The ATO has issued a reminder to SMSF advisers and trustees about how the non-arm’s-length income (NALI) provisions apply to limited recourse borrowing arrangements (LRBA) in light of the looming compliance deadline for these gearing strategies.
During 2016, the tax office published Practical Compliance Guideline PCG 2016/5, which stipulated the safe harbour conditions that if complied with would guarantee any income derived by an SMSF from an LRBA would automatically be treated as the result of a commercial arm’s-length transaction.
Subsequent to PCG 2016/5, the ATO also issued Taxation Determination TD 2016/16, specifying the circumstances whereby an SMSF’s income from an asset held under an LRBA would be considered non-arm’s length in nature and taxed accordingly.
The latest correspondence from the regulator reinforces how these two publications are intended to operate in conjunction with one another.
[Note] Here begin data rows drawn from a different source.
-- ==== Sys2Proof/Machine/Engine.lean ====
section
/-! DEFINITION. Family 4: the row-major embedder and extractor, EMBED and EXTRACT (43_engine.md R120 to R124). -/

namespace Sys2Proof.Machine

/-- Number of bits EMBED writes: `min(BIT_LEN, W × H)` (R120, R121). -/
def State.embedCount (s : State) : Nat := min s.bitLen s.gridSize

/-- `embed(g, s)` (R120): for `k = 0, 1, …` in order, bit `k` goes into the blue LSB of pixel
`(k mod W, k div W)`. -/
def State.embedGrid (s : State) : Memory Pixel :=
  (List.range s.embedCount).foldl (fun m k => writePixelBit m (s.bitPixKey k) (s.readBits k)) s.pix

/-- `extract(g)` (R120): the blue LSB of every pixel in row-major order. -/
def State.extractStream (s : State) : List Bit :=
  (List.range s.gridSize).map fun k => readBit (s.pix.read Config.freePix (s.bitPixKey k))

/-- Body of EMBED without `ERR <- 0` (R121, R141). -/
def State.embedBody (s : State) : State :=
  { s with
    pix := s.embedGrid
    pos := s.embedCount }

/-- Body of EXTRACT without `ERR <- 0` (R124, R142). -/
def State.extractBody (s : State) : State :=
  { s with
    bits := s.bits.fresh s.extractStream
    bitLen := s.gridSize
    pos := s.gridSize }

/-- EMBED (R121): no check, no error, not even when the grid ends before the bitstream (R123). -/
def execEmbed (s : State) : Host.Outcome State Fault Refusal := .next s.embedBody.complete

/-- EXTRACT (R124). -/
def execExtract (s : State) : Host.Outcome State Fault Refusal := .next s.extractBody.complete

end Sys2Proof.Machine
end

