-- ==== Sys2Proof/Safety.lean ====
section
/-! DEFINITION. What counts as a safe state and a well-prepared command, and the predicates statements are
written with. -/

namespace Sys2Proof.Machine

/-! ### The invariant of the block -/

/-- Every register's value fits its width (10_state.md R11, 00_scope.md R5, R6). -/
abbrev State.RegistersFit (s : State) : Prop :=
  s.w < 2 ^ s.widths.dimBits ∧ s.h < 2 ^ s.widths.dimBits ∧ s.px < 2 ^ s.widths.dimBits ∧
    s.py < 2 ^ s.widths.dimBits ∧ s.msgLen < 2 ^ s.widths.lenBits ∧ s.keyLen < 2 ^ s.widths.lenBits ∧
    s.bitLen < 2 ^ s.widths.posBits ∧ s.outLen < 2 ^ s.widths.posBits ∧ s.pos < 2 ^ s.widths.posBits

/-- `ERR` never holds the two codes no command raises (60_exceptions.md R156, R157). -/
abbrev State.ErrUsed (s : State) : Prop := s.err ≠ .malformedTerminator ∧ s.err ≠ .encodingMismatch

/-- A memory in canonical form whose elements all lie below index `n`. -/
abbrev Memory.WfBelow {α : Type} (m : Memory α) (n : Nat) : Prop := m.wf ∧ ∀ c ∈ m.cells, c.1 < n

/-- The pixel memory in canonical form, every pixel within the capacity (20_memory.md R53). -/
abbrev Memory.GridWf (m : Memory Pixel) (n : Nat) : Prop :=
  m.wf ∧ ∀ c ∈ m.cells, (Nat.unpair c.1).1 < n ∧ (Nat.unpair c.1).2 < n

/-- Every memory is canonical and within its capacity (00_scope.md R5, 20_memory.md R40, R55). -/
abbrev State.MemoriesWf (s : State) : Prop :=
  s.msg.WfBelow (maxOf s.widths.lenBits) ∧ s.key.WfBelow (maxOf s.widths.lenBits) ∧
    s.bits.WfBelow (maxOf s.widths.posBits) ∧ s.out.WfBelow (maxOf s.widths.posBits) ∧
    s.pix.GridWf (maxOf s.widths.dimBits)

/-- The invariant: legal parameters, registers within their widths, a raised error code in `ERR`, canonical
memories within their capacities. -/
abbrev State.Inv (s : State) : Prop := s.widths.Ok ∧ s.RegistersFit ∧ s.ErrUsed ∧ s.MemoriesWf

/-! ### What the host must have written before a command (70_reset_and_hazards.md R172) -/

/-- Element `i` has been written. -/
abbrev Memory.Written {α : Type} (m : Memory α) (i : Nat) : Prop := (lookupCell m.cells i).isSome

abbrev State.MessageWritten (s : State) : Prop := ∀ i, i < s.msgLen → s.msg.Written i

abbrev State.PasswordWritten (s : State) : Prop := 1 ≤ s.keyLen ∧ ∀ i, i < s.keyLen → s.key.Written i

abbrev State.BitstreamWritten (s : State) : Prop := ∀ k, k < s.bitLen → s.bits.Written k

/-- The first `n` pixels of the grid in row-major order are written. -/
abbrev State.PixelsWritten (s : State) (n : Nat) : Prop := ∀ k, k < n → s.pix.Written (s.bitPixKey k)

/-- Every input the command reads is written (the table of R172). -/
def State.InputsWritten (s : State) : Instr → Prop
  | .scramble => s.MessageWritten ∧ s.PasswordWritten
  | .unscramble => s.MessageWritten ∧ s.PasswordWritten
  | .encode => s.MessageWritten ∧ s.PasswordWritten
  | .decode => s.BitstreamWritten ∧ s.PasswordWritten
  | .wrbit _ => s.px < s.w ∧ s.py < s.h ∧ s.pix.Written (pixKey s.px s.py)
  | .rdbit => s.px < s.w ∧ s.py < s.h ∧ s.pix.Written (pixKey s.px s.py)
  | .embed => s.BitstreamWritten ∧ s.PixelsWritten s.embedCount
  | .extract => s.PixelsWritten s.gridSize
  | .capchk => True
  | .hide => s.MessageWritten ∧ s.PasswordWritten ∧ s.PixelsWritten (min (8 * (s.msgLen + 3)) s.gridSize)
  | .showCmd => s.PixelsWritten s.gridSize ∧ s.PasswordWritten

/-- The same state with other free values for its unwritten elements. -/
def State.redraw (s : State) (dMsg dKey dBits dOut dPix : List Nat) : State :=
  { s with
    msg := { s.msg with forgotten := dMsg }
    key := { s.key with forgotten := dKey }
    bits := { s.bits with forgotten := dBits }
    out := { s.out with forgotten := dOut }
    pix := { s.pix with forgotten := dPix } }

/-! ### Many steps -/

/-- `n` steps, stopping at the first fault or refusal. -/
def stepMany : Nat → State → Host.Outcome State Fault Refusal
  | 0, s => .next s
  | n + 1, s =>
    match step s with
    | .next t => stepMany n t
    | .fault f => .fault f
    | .refused r => .refused r

/-! ### Predicates for statements -/

/-- The host's side of the state is as before: parameters, operand registers, `MSG`, `KEY`, the events still
queued and the last reply (10_state.md R12, R20, R21). -/
def State.SameInputs (s t : State) : Prop :=
  t.widths = s.widths ∧ t.w = s.w ∧ t.h = s.h ∧ t.msgLen = s.msgLen ∧ t.keyLen = s.keyLen ∧ t.px = s.px ∧
    t.py = s.py ∧ t.msg = s.msg ∧ t.key = s.key ∧ t.host = s.host ∧ t.reply = s.reply

/-- The bitstream `BITS[0..BIT_LEN)` of `s` is still there in `t`; of elements past it nothing is said, since they
are unspecified after a command (10_state.md R22). -/
def State.SameBitstream (s t : State) : Prop := ∀ k, k < s.bitLen → t.readBits k = s.readBits k

/-- The terminator pattern stands at index `q` of a bit sequence (30_encoding.md R61, 41_codec.md R95). -/
def TermIn (stream : List Bit) (q : Nat) : Prop :=
  q + 24 ≤ stream.length ∧ (stream.drop q).take 24 = termPattern

/-- The terminator pattern, 22 zeros and then two ones, stands at index `q` of the bits
`bit 0, …, bit (n − 1)` (R61, R96). -/
def TermOn (bit : Nat → Bit) (n q : Nat) : Prop :=
  q + 24 ≤ n ∧ (∀ t, t < 22 → bit (q + t) = false) ∧ bit (q + 22) = true ∧ bit (q + 23) = true

/-- `p` and `found` are where the bits `bit 0, …, bit (n − 1)` are cut: at the first terminator, or at the
end when there is none (R95 step 1, R97). -/
def CutOn (bit : Nat → Bit) (n p : Nat) (found : Bit) : Prop :=
  (found = true ∧ TermOn bit n p ∧ ∀ q, q < p → ¬TermOn bit n q) ∨
    (found = false ∧ p = n ∧ ∀ q, ¬TermOn bit n q)

/-- Byte `i` of the bits `bit 0, bit 1, …`: `byte_of_bits(bit[8i], …, bit[8i+7])` (R65, R95 step 3). -/
def byteOn (bit : Nat → Bit) (i : Nat) : Byte :=
  byteOfBits (bit (8 * i)) (bit (8 * i + 1)) (bit (8 * i + 2)) (bit (8 * i + 3)) (bit (8 * i + 4))
    (bit (8 * i + 5)) (bit (8 * i + 6)) (bit (8 * i + 7))

/-- Bit `k` of the encoded stream of the message in `MSG` under the password in `KEY`, read off the layout
of 30_encoding.md R60: scrambled byte `k div 8`, bit `7 − k mod 8`, then 22 zeros and two ones. -/
def State.streamBit (s : State) (k : Nat) : Bit :=
  if k < 8 * s.msgLen then (s.readMsg (k / 8) ^^^ s.readKey (k / 8 % s.keyLen)).getLsbD (7 - k % 8)
  else decide (8 * s.msgLen + 22 ≤ k)

/-- The pixel of bit `k`, `(k mod W, k div W)` (R65). -/
def State.pixelOfBit (s : State) (k : Nat) : Pixel := s.readPix (k % s.w) (k / s.w)

/-- The blue LSB of the pixel of bit `k`. -/
def State.gridBit (s : State) (k : Nat) : Bit := (s.pixelOfBit k).b.getLsbD 0

/-- A host value fits the element it is written to: 0..255 for a byte or a channel, 0 or 1 for a bit
(20_memory.md R53). -/
def HostValue.Fits : HostValue → Element → Prop
  | .num v, .msg _ => v < 256
  | .num v, .key _ => v < 256
  | .num v, .bits _ => v < 2
  | .num v, .out _ => v < 256
  | .rgb r g b, .pix _ _ => r < 256 ∧ g < 256 ∧ b < 256
  | .rgb _ _ _, .msg _ => False
  | .rgb _ _ _, .key _ => False
  | .rgb _ _ _, .bits _ => False
  | .rgb _ _ _, .out _ => False
  | .num _, .pix _ _ => False

/-- Every register is as before. -/
def State.SameRegisters (s t : State) : Prop :=
  t.widths = s.widths ∧ t.err = s.err ∧ t.flags = s.flags ∧ t.w = s.w ∧ t.h = s.h ∧ t.msgLen = s.msgLen ∧
    t.keyLen = s.keyLen ∧ t.px = s.px ∧ t.py = s.py ∧ t.bitLen = s.bitLen ∧ t.outLen = s.outLen ∧ t.pos = s.pos

/-- EMBED's pseudocode, inner loop body (43_engine.md R121): `k` is the running cursor, `m` the grid; once
the bitstream is exhausted nothing more is done. -/
def State.embedVisit (s : State) (y : Nat) (st : Nat × Memory Pixel) (x : Nat) : Nat × Memory Pixel :=
  if st.1 < s.bitLen then (st.1 + 1, writePixelBit st.2 (pixKey x y) (s.readBits st.1)) else st

/-- EMBED's pseudocode (R121): `y` from 0 to `H − 1` outer, `x` from 0 to `W − 1` inner. -/
def State.embedLoops (s : State) : Nat × Memory Pixel :=
  (List.range s.h).foldl (fun st y => (List.range s.w).foldl (s.embedVisit y) st) (0, s.pix)

/-- EXTRACT's pseudocode (43_engine.md R124): the bits in the order the nested loops produce them. -/
def State.extractLoops (s : State) : List Bit :=
  (List.range s.h).flatMap fun y => (List.range s.w).map fun x => readBit (s.readPix x y)

end Sys2Proof.Machine
end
Firstly, the ATO specifies SMSF trustees and their advisers need to determine if the LRBA in place adheres to the conditions specified in PCG 2016/5. It goes on to say if it does not, the trustees then need to demonstrate the LRBA has still been established on an arm’s-length basis.
“If the answer is yes, then trustees do not have to consider TD 2016/16 and are assured that we will not seek to apply the NALI provisions on the basis of the borrowing terms under the arrangement,” it said.
“TD 2016/16 only needs to be considered if an SMSF has an LRBA on terms that are non-arm’slength.
“This is because in these circumstances, trustees need to consider the second limb of the NALI provisions and whether or not the income the fund obtains under the arrangement is greater than it would otherwise have been.”
The ATO specifically pointed out TD 2016/16 was not an alternative to the safe harbour conditions defined in PCG 2016/5.
It also reminded SMSF trustees and advisers all LRBAs had to comply with the arm’s-length terms by 31 January or be terminated if that was not possible.